> WHAT YOU WILL DO
I'd like an exact copy of every line from the start of the entries below through the line containing "of the outputs, the", please.

[Records from a collection]
-------------------------
-- ==== Sys2Proof/Machine/Issue.lean ====
section
/-! DEFINITION. Which slot of an element issues (R64, R214, R258, R407): its trigger, the space
of the outputs, the limits, and the conditions that an instruction's own description adds. -/

namespace Sys2Proof.Machine

/-! ### Space and limits -/

/-- Whether the output that a STEER chooses by its operand has space (R246); none is asked where the firing will trap or
discard. -/
def Ctx.steerSpace (c : Ctx) (i : Instr) : Bool :=
  match i with
  | .steer f =>
    match c.srcTok? f.sa with
    | none => true
    | some t =>
      let md := (modOf f).toNat
      (t.poison && (md == 0 || md == 3)) || c.poisoned f.sb ||
        (match c.steerTo md t (c.src f.md f.sb) with
         | some o => c.g.hasSpace c.e c.el o 1
         | none => true)
  | _ => true

/-- Whether every output that an action writes has space (R64, R246, R258): one place for DST and one for the completion. -/
def Ctx.spaceFor (c : Ctx) (i : Instr) : Bool :=
  let d := match formDst i.form with
    | .out o => some o
    | _ => none
  let k := formCmpOut i.info i.form
  let has (o : Option (Fin 4)) (n : Nat) : Bool :=
    match o with
    | some o => c.g.hasSpace c.e c.el o n
    | none => true
  c.steerSpace i && if d.isSome && d == k then has d 2 else has d 1 && has k 1

/-- The outstanding firings of an element whose opcodes satisfy a property. -/
def Elem.outsOf (el : Elem) (p : Nat → Bool) : Nat := (el.outs.filter fun (o : OutF) => p o.opc).length

/-- The opcodes that count as accesses (R258). -/
def isAccessOp (opc : Nat) : Bool :=
  (0xD0 ≤ opc && opc ≤ 0xD3) || (0xD5 ≤ opc && opc ≤ 0xDE) || opc == 0xE0 || opc == 0xE8 || opc == 0xFE

/-- The opcodes of the last row of R258. -/
def isServiceOp (opc : Nat) : Bool :=
  (0xEB ≤ opc && opc ≤ 0xEE) || opc == 0xE9 || (0xF8 ≤ opc && opc ≤ 0xFA)

/-- Whether an opcode is a link operation of R258. -/
def isLinkOp (opc : Nat) : Bool := 0xF0 ≤ opc && opc ≤ 0xF5

/-- Whether the 16 misses of an element leave room for a firing (R258): only an XLAT that would miss needs a place.
(DEDUCED, log 65.) -/
def Ctx.missFree (c : Ctx) (i : Instr) : Bool :=
  match i with
  | .xlat f => !c.xlatMisses f || decide ((c.el.outs.filter fun (o : OutF) => o.miss).length < 16)
  | _ => true

/-- Whether a firing stays inside the limits of R258. (DEDUCED, log 65.) -/
def Ctx.underLimit (c : Ctx) (i : Instr) : Bool :=
  let opc := i.info.opc
  if isAccessOp opc then
    decide (c.el.outsOf isAccessOp < if c.el.img.kind = .S then 32 else 64) && c.missFree i
  else if isLinkOp opc then decide (c.el.outsOf isLinkOp < 16)
  else if isServiceOp opc then decide (c.el.outsOf isServiceOp < 8)
  else true

/-! ### The instructions' own conditions -/

/-- Whether the endpoint has stopped delivering to an instruction during a pre-emption (R406). -/
def Ctx.linkPaused (c : Ctx) (i : Instr) : Bool :=
  c.reg.preempt == .running &&
    (match i with
     | .lrecv _ => true
     | .get _ => true
     | .redr _ => true
     | _ => false)

/-- What an instruction's own description asks before its slot qualifies; an operand that will trap does not wait
(R249, R251, R252, R282, R288, R289, R293, R294). -/
def State.ownCondition (s : State) (c : Ctx) (i : Instr) : Bool :=
  match i, c.el.ks with
  | .cwait f, _ =>
    let a := c.src f.md f.sa
    c.poisoned f.sa || !s.holdsCounter c.reg.ctx (lane32 a 0).toNat || s.cwaitMet a
  | .barw f, _ =>
    let a := c.src f.md f.sa
    c.poisoned f.sa || !s.barOk c a || s.barwMet a
  | .unpark f, _ => (c.g.unpark f.cnt.toNat).isSome
  | .merge f, _ => (c.el.mergeFrom f.pop).isSome
  | .reord f, .x x =>
    match c.srcTok? f.sa with
    | some t =>
      let b := x.bufs.get (Fin.ofNat 8 (f.cnt.toNat % 8))
      !b.tooFar t && ((t.kind == .control && t.poison) ||
        (match b.insert t with
         | .wait => false
         | _ => true))
    | none => true
  | .rels f, .x x => sget .free (x.bufs.get (Fin.ofNat 8 (f.cnt.toNat % 8))).cells 0 != .free
  | .red f, _ =>
    let n := (lane32 (c.src 0 f.sa) 0).toNat
    c.poisoned f.sa ||
      (match s.redGroup? c.reg.ctx c.e n with
       | some g => g.record.op != f.cnt.toNat / 64 || g.redFree
       | none => true)
  | .redr f, _ =>
    let n := (lane32 (c.src 0 f.sa) 0).toNat
    c.poisoned f.sa ||
      (match s.redGroup? c.reg.ctx c.e n with
       | some g => s.link.owesVoid n c.reg.launch c.e || g.record.op != f.cnt.toNat / 64 ||
           (match g.rounds with
            | x :: _ => x.result.isSome
            | [] => false)
       | none => true)
  | .lrecv f, .e x =>
    let n := (lane32 (c.src 0 f.sa) 0).toNat
    c.poisoned f.sa || decide (7 < n) || x.rx.get (Fin.ofNat 8 n) != []
  | _, _ => true

/-! ### Qualifying -/

/-- A slot of an element. -/
def Elem.slot (el : Elem) (k : Fin 32) : Slot := el.img.slots.get k

/-- Whether a slot qualifies but for output space (R64). A slot whose word is no action word qualifies by its trigger
alone. -/
def State.qualifiesButSpace (s : State) (c : Ctx) (k : Fin 32) : Bool :=
  c.el.triggers (c.el.slot k).trig &&
    (match decode (c.el.slot k).act with
     | .error _ => true
     | .ok i => c.underLimit i && !c.linkPaused i && s.ownCondition c i)

/-- Whether a slot qualifies (R64, R258). -/
def State.qualifies (s : State) (c : Ctx) (k : Fin 32) : Bool :=
  s.qualifiesButSpace c k &&
    (match decode (c.el.slot k).act with
     | .error _ => true
     | .ok i => c.spaceFor i)

/-- Whether an element may issue at all (R67, R162, R165, R407). -/
def Elem.mayIssue (el : Elem) : Bool := el.stop == .none && el.firing.isNone && !el.saved

/-- Whether an element in its region may issue: none whose drain markers have all reached their heads does (R379). -/
def Ctx.mayIssue (c : Ctx) : Bool := c.el.mayIssue && !c.drainHeld

/-- The lowest-indexed slot that qualifies (R64). -/
def State.nextSlot? (s : State) (c : Ctx) : Option (Fin 32) :=
  if c.mayIssue then (List.finRange 32).find? fun k => s.qualifies c k else none

/-- The firing that an element issues next: the state with that firing under way, in which the region is no longer
quiet (R381), and what its action word says. -/
def State.issue? (s : State) (r e : Nat) : Option (State × Except DecodeErr Instr) :=
  match s.live? r e with
  | none => none
  | some c =>
    match s.nextSlot? c with
    | none => none
    | some k => some ({ (s.modRegion r fun x => { x with quietAt := none }) with focus := ⟨r, e, k.val⟩ }, decode (c.el.slot k).act)

/-! ### A cycle -/

/-- The slot for which an element's engine, firing or pending access acts (R399): 0xFF for a step that no firing started. -/
def State.eventSlot (s : State) (r e : Nat) (i : Instr) : Nat :=
  match s.live? r e with
  | none => 0xFF
  | some c =>
    let ofOut (id : Nat) : Option Nat := (c.el.outs.find? fun (o : OutF) => o.id == id).map fun (o : OutF) => o.slot
    let ofFiring : Option Nat := c.el.firing.map fun (f : Firing) => f.slot
    let slot : Option Nat := match i, c.el.ks with
    | .loadEngineToken _ _ k, _ => (c.el.engine? k).map fun (x : Engine) => x.slot
    | .streamTokenTake _ _ (.send id), .e x => (x.sends.find? fun (y : SendEng) => y.id == id).map fun (y : SendEng) => y.slot
    | .streamEnginePush _ _ n, .e x => (x.streams.find? fun (t : Stream) => t.num == n && !t.ended).map fun (t : Stream) => t.slot
    | .push _ _ (some id), _ => ofOut id
    | .streamTokenTake _ _ .firing, _ => ofFiring
    | .furtherTokenPush _ _, _ => ofFiring
    | .incompleteFiringResume _ _, _ => ofFiring
    | .joinfRelease _ _, _ => ofFiring
    | .declarationAccept _ _, _ => ofFiring
    | _, _ => none
    slot.getD 0xFF

/-- The element for which a token arrives: at a cut edge the producer, which a full parking area traps (R83, R282). -/
def State.arriveElem (s : State) (r e : Nat) (i : Fin 4) : Nat :=
  match s.at? r e 0 with
  | some c => if c.g.isActive c.el then e else ((c.g.feed? e i).map (·.prod)).getD e
  | none => e

/-- Whether one place comes no later than another: by region, then element, then slot. -/
def keyLe (a b : Nat × Nat × Nat) : Bool :=
  decide (a.1 < b.1) || (a.1 == b.1 && (decide (a.2.1 < b.2.1) || (a.2.1 == b.2.1 && decide (a.2.2 ≤ b.2.2))))

/-- The first of some places, or that of no element. -/
def firstKey : List (Nat × Nat × Nat) → Nat × Nat × Nat
  | [] => (0, 0, 0)
  | k :: l => l.foldl (fun a b => if keyLe a b then a else b) k

/-- The element that a recall of a line, but for the given window, traps first (R309): the lowest of those with a window that has
a dirty word that fails check 4 or 5 of R256. An act that no element does counts in a cycle as an act of the element that its
recall traps, where it traps one (R399). (DEDUCED, log 125.) -/
def State.recallKey (s : State) (line : Nat) (but : Option (Nat × Nat × Nat)) : Nat × Nat × Nat :=
  firstKey ((s.recallTraps line but).map fun x => (((s.sched.launch? x.1).bind (·.region)).getD 0, x.2.1, 0xFF))

/-- The element that the next write of a packet of another package traps first by its recall (R292, R309). -/
def State.packetKeyOf (s : State) (p : Packet) : Nat × Nat × Nat :=
  match p with
  | .put _ _ ctx va (_ :: _) _ =>
    match s.remoteAt ctx va true with
    | .ok (pa, _) => s.recallKey (pa / 64) none
    | .error _ => (0, 0, 0)
  | _ => (0, 0, 0)

/-- The element that an access of the host traps first by its recall (R309, R414). -/
def State.hostKey (s : State) (a : HostAcc) : Nat × Nat × Nat :=
  match a with
  | .memWrite pa _ => s.recallKey (pa / 64) none
  | .cache line _ => s.recallKey line none
  | _ => (0, 0, 0)

/-- The element that the next APPLY of a line traps: the issuer of the update, where it is refused, or the one that the recall
traps; else the issuer (R309, R337, R353). -/
def State.applyKey (s : State) (x : HeldAt) : Nat × Nat × Nat :=
  match (s.mem.heldAt? x.line).bind fun h => s.mem.nextHeld? h x.ctx x.group with
  | some a =>
    let own := (a.r, a.e, a.slot)
    if (s.mem.homeCheck a.ctx a.pa a.size true).isSome then own
    else
      let k := s.recallKey (a.pa / 64) none
      if k = (0, 0, 0) then own else k
  | none => (0, 0, 0)

/-- The region, element and slot for which an act is done; an act of no element that traps none comes first. -/
def State.actKey (s : State) (x : Act) : Nat × Nat × Nat :=
  match x with
  | .fire r e => (r, e, ((s.live? r e).bind fun c => (s.nextSlot? c).map (·.val)).getD 0xFF)
  | .event i =>
    match i with
    | .tokenArrive r e i _ => (r, s.arriveElem r e i, 0xFF)
    | .pairStep r e => (r, e, 0xFF)
    | .streamTokenTake r e _ => (r, e, s.eventSlot r e i)
    | .loadEngineToken r e _ => (r, e, s.eventSlot r e i)
    | .furtherTokenPush r e => (r, e, s.eventSlot r e i)
    | .incompleteFiringResume r e => (r, e, s.eventSlot r e i)
    | .streamEnginePush r e _ => (r, e, s.eventSlot r e i)
    | .push r e _ => (r, e, s.eventSlot r e i)
    | .joinfRelease r e => (r, e, s.eventSlot r e i)
    | .memoryReply k =>
      match s.mem.replies.find? fun y => y.acc.id == k with
      | some y => (y.acc.r, y.acc.e, y.acc.slot)
      | none =>
        match s.collectedReply k with
        | some (r, _, y) => (r, y.acc.e, y.acc.slot)
        | none =>
          match s.findOut k with
          | some (r, e, o) => (r, e, o.slot)
          | none => (0, 0, 0)
    | .declarationAccept r e => (r, e, s.eventSlot r e i)
    | .apply x => s.applyKey x
    | .perform k _ =>
      match s.mem.reqs.find? fun a => a.id == k with
      | some a => s.recallKey (a.pa / 64) a.window?
      | none =>
        match s.link.inbound.find? fun x => x.id == k with
        | some x => s.packetKeyOf x.pkt
        | none => (0, 0, 0)
    | .controlCoreAccess _ line _ => s.recallKey line none
    | .hostCxlAccess a => s.hostKey a
    | .linkPacketArrival p => s.packetKeyOf p
    | .configRegisterWrite (.frame frame _ _ _ _) =>
      firstKey (((s.mem.frameLines frame).map fun l => s.recallKey l none).filter (· != (0, 0, 0)))
    | _ => (0, 0, 0)

/-- Puts an act into its place. -/
def insAct (k : Nat × Nat × Nat) (x : Act) : List ((Nat × Nat × Nat) × Act) → List ((Nat × Nat × Nat) × Act)
  | [] => [(k, x)]
  | y :: l => if keyLe k y.1 then (k, x) :: y :: l else y :: insAct k x l

/-- The acts of one cycle, lowest element first and within it lowest slot, so that of several traps that one ends the
launch (R399). (DEDUCED, log 12.) -/
def State.inOrder (s : State) (l : List Act) : List Act :=
  (l.foldr (fun x acc => insAct (s.actKey x) x acc) []).map (·.2)

/-! ### Time -/

/-- Whether some slot of an element qualifies except for output space (R171), whether or not another one issues. -/
def State.lacksSpace (s : State) (c : Ctx) : Bool :=
  c.mayIssue && (List.finRange 32).any fun k => s.qualifiesButSpace c k && !s.qualifies c k

/-- The counters of R171 that count cycles, after `n` cycles of an element: no slot qualifies of an element that may not
issue, and none of its slots qualifies but for space either. (DEDUCED, log 103.) -/
def State.countCycles (s : State) (n r e : Nat) (el : Elem) : Elem :=
  match s.live? r e with
  | none => el
  | some c =>
    let ready := (s.nextSlot? c).isSome
    let add (p : List (Nat × BitVec 64)) (k : Nat) : List (Nat × BitVec 64) :=
      sset 0 p k (sget 0 p k + BitVec.ofNat 64 n)
    let p := add el.perf 0
    let p := if ready then p else add p 3
    { el with perf := if s.lacksSpace c then add p 4 else p }

/-- Time passes by `n` cycles of 1 ns (R7, R13). (DESIGN CHOICE, log 14.) -/
def State.tick (s : State) (n : Nat) : State :=
  { s with
    cycle := s.cycle + n
    clock := s.clock + BitVec.ofNat 64 n
    regions := s.regions.zipIdx.map fun (x, r) =>
      if x.runs then
        { x with g := x.g.map fun g => { g with elems := g.elems.zipIdx.map fun (el, e) => s.countCycles n r e el } }
      else x }

/-- An uncorrectable error that a dirty eviction reveals (R411): the words are marked, and each context that owns one
of their frames is charged. (DESIGN CHOICE, log 83.) -/
def State.evictError (s : State) (words : List Nat) : State :=
  let owners := (words.filterMap fun w => (s.mem.frame (4 * w)).owner).eraseDups
  { s with
    mem := { s.mem with poison := markWords s.mem.poison words }
    plat := { s.plat with
      errors := owners.foldl (fun m c => sset 0 m c (min (sget 0 m c + 1) 0xFFFF)) s.plat.errors } }

/-- An uncorrectable error in words of an S element's SRAM (R411): they are poisoned. (DESIGN CHOICE, log 83.) -/
def State.sramError (s : State) (r e : Nat) (words : List Nat) : State :=
  match s.at? r e 0 with
  | none => s
  | some c =>
    match c.el.ks with
    | .s x => c.put s (c.el.setS { x with poison := markWords x.poison words })
    | _ => s

end Sys2Proof.Machine
end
-------------------------
> ANSWER FOR THE TASK
-- ==== Sys2Proof/Machine/Issue.lean ====
section
/-! DEFINITION. Which slot of an element issues (R64, R214, R258, R407): its trigger, the space
of the outputs, the limits, and the conditions that an instruction's own description adds. -/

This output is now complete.